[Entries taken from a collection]
>>

/-- Settles O43: the sum term by term; a length is held in 32 bits. -/
theorem sseIsTheSumOfSquaredDifferences : Obligations.SseIsTheSumOfSquaredDifferences := by
  intro s p n
  refine ⟨?exact, State.sseOf_eq_zero_iff, fun hbytes => ?bound⟩
  case exact => rw [State.sseOf_eq_sum, Nat.cast_sum]; simp only [squaredError_cast, n]
  case bound =>
    have hle : s.sseOf p ≤ 65025 * n := sseOf_le hbytes
    have hn : n < 2 ^ 32 := BitVec.isLt _
    exact ⟨hle, by omega⟩

/-- R194, R205 (c): with the sides exchanged an error is the same. -/
theorem State.sseOf_eq_of_swapped {s t : State} {p : Plane} (hlen : t.regs.layout.get p = s.regs.layout.get p)
    (hswap : ∀ k, k < (s.regs.layout.get p).len.toNat →
      t.readPl .a p k = s.readPl .b p k ∧ t.readPl .b p k = s.readPl .a p k) : t.sseOf p = s.sseOf p := by
  rw [State.sseOf_eq_sum, State.sseOf_eq_sum, hlen]
  refine Finset.sum_congr rfl fun k hk => ?_
  obtain ⟨ha, hb⟩ := hswap k (Finset.mem_range.mp hk)
  rw [ha, hb, squaredError_comm]

/-- R190: the words of a frame pair are those of its errors and lengths. -/
theorem State.framePsnr_congr {s t : State} (hlayout : t.regs.layout = s.regs.layout)
    (hsse : ∀ p, t.sseOf p = s.sseOf p) : t.framePsnr = s.framePsnr := by
  have hword : t.planeWord = s.planeWord := funext fun p => by rw [State.planeWord, State.planeWord, hsse, hlayout]
  rw [State.framePsnr, State.framePsnr, hword]

/-- Settles O48: a squared difference is symmetric. -/
theorem sidesAreSymmetric : Obligations.SidesAreSymmetric := by
  intro s t hlayout hswap
  have hsse : ∀ p, t.sseOf p = s.sseOf p := fun p => State.sseOf_eq_of_swapped (by rw [hlayout]) (hswap p)
  exact ⟨hsse, State.framePsnr_congr hlayout hsse⟩

/-! ### `psnr_q` -/

/-- Settles O44: `psnr_q` is the greatest exponent (`le_psnrQ_iff`), so the next one fails, and any other exponent between
the two bounds is neither below nor above it. -/
theorem psnrIsTheDefinedInteger : Obligations.PsnrIsTheDefinedInteger := by
  intro sse n hsse _ hdomain
  have hle {q : Nat} := le_psnrQ_iff (q := q) hsse hdomain
  refine ⟨hle.mp le_rfl, Nat.lt_of_not_le fun h => Nat.not_succ_le_self _ (hle.mpr h), fun q hq hq1 => ?_⟩
  refine Nat.le_antisymm (hle.mpr hq) (Nat.le_of_not_lt fun hlt => ?_)
  exact Nat.not_lt.mpr (hle.mp hlt) hq1

/-- R205 (f): at mean squared error 1 only the peak counts. -/
theorem psnrQ_self {n : Nat} (hn : 1 ≤ n) : psnrQ n n = 12321 := by
  rw [psnrQ, mul_pow, Nat.mul_div_cancel _ (Nat.pow_pos hn)]
  exact Nat.log_eq_of_pow_le_of_lt_pow (by decide +kernel) (by decide +kernel)

/-- R205 (d): the largest error that bytes can have. -/
theorem psnrQ_largest {n : Nat} (hn : 1 ≤ n) : psnrQ (65025 * n) n = 0 := by
  rw [psnrQ, Nat.div_self (Nat.pow_pos (Nat.mul_pos (by decide) hn)), Nat.log_one_right]

/-- Settles O45: the bound is `psnrQ_le`, and each value is one comparison of powers. -/
theorem psnrBounds : Obligations.PsnrBounds := by
  refine ⟨fun sse _ _ hn => psnrQ_le sse hn, ?_, fun _ => psnrQ_largest, fun _ => psnrQ_self⟩
  refine Nat.le_antisymm (psnrQ_le 1 (by norm_num)) ((le_psnrQ_iff (by norm_num) (by norm_num)).mpr ?_)
  decide +kernel

/-- R197: `psnr_q` does not increase with the error. -/
theorem psnrQ_le_of_error_le {e f : Nat} (n : Nat) (he : 1 ≤ e) (hef : e ≤ f) : psnrQ f n ≤ psnrQ e n :=
  Nat.log_mono_right (Nat.div_le_div_left (pow_le_pow_left₀ (Nat.zero_le e) hef _) (pow_pos he _))

/-- R197: `psnr_q` does not decrease with the length. -/
theorem psnrQ_le_of_length_le (e : Nat) {m n : Nat} (hmn : m ≤ n) : psnrQ e m ≤ psnrQ e n :=
  Nat.log_mono_right (Nat.div_le_div_right (pow_le_pow_left₀ (Nat.zero_le _) (Nat.mul_le_mul_left _ hmn) _))

/-- Settles O46: a quotient of powers falls with its divisor and grows with its dividend. -/
theorem psnrIsMonotone : Obligations.PsnrIsMonotone := by
  refine ⟨fun n _ _ => psnrQ_le_of_error_le n, fun e _ _ _ => psnrQ_le_of_length_le e, fun n x y hn hx hxy => ?_⟩
  exact psnrQ_le_of_error_le n (Nat.mul_pos hn (Nat.pow_pos hx)) (Nat.mul_le_mul_left n (Nat.pow_le_pow_left hxy 2))

/-- Settles O49: every squared difference is 1, so the error is the length, and `psnr_q` of the two is `psnrQ_self`. -/
theorem uniformOffsetOfOne : Obligations.UniformOffsetOfOne := by
  intro s p hn hoffset
  have hone : ∀ k, k < (s.regs.layout.get p).len.toNat → squaredError (s.readPl .a p k) (s.readPl .b p k) = 1 := by
    intro k hk
    obtain ⟨ha, hb⟩ := hoffset k hk
    rw [squaredError, toInt_of_byte (by omega), toInt_of_byte (by omega), hb]
    simp
  have hsse : s.sseOf p = (s.regs.layout.get p).len.toNat := by
    rw [State.sseOf_eq_sum, Finset.sum_congr rfl fun k hk => hone k (Finset.mem_range.mp hk)]
    simp
  refine ⟨hsse, ?_⟩
  rw [State.planeWord, hsse, psnrWord, if_neg (Nat.ne_zero_of_lt hn), psnrQ_self hn]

<<

◆ Task prompt ◆
Restate word for word the lines of the data above, starting at the line containing "q) hsse hdomain" and ending at the line containing "rw [psnrQ, mul_pow, Nat.mul_div_cancel", both included, and nothing more.

◆ Written response ◆
  have hle {q : Nat} := le_psnrQ_iff (q := q) hsse hdomain
  refine ⟨hle.mp le_rfl, Nat.lt_of_not_le fun h => Nat.not_succ_le_self _ (hle.mpr h), fun q hq hq1 => ?_⟩
  refine Nat.le_antisymm (hle.mpr hq) (Nat.le_of_not_lt fun hlt => ?_)
  exact Nat.not_lt.mpr (hle.mp hlt) hq1

/-- R205 (f): at mean squared error 1 only the peak counts. -/
theorem psnrQ_self {n : Nat} (hn : 1 ≤ n) : psnrQ n n = 12321 := by
  rw [psnrQ, mul_pow, Nat.mul_div_cancel _ (Nat.pow_pos hn)]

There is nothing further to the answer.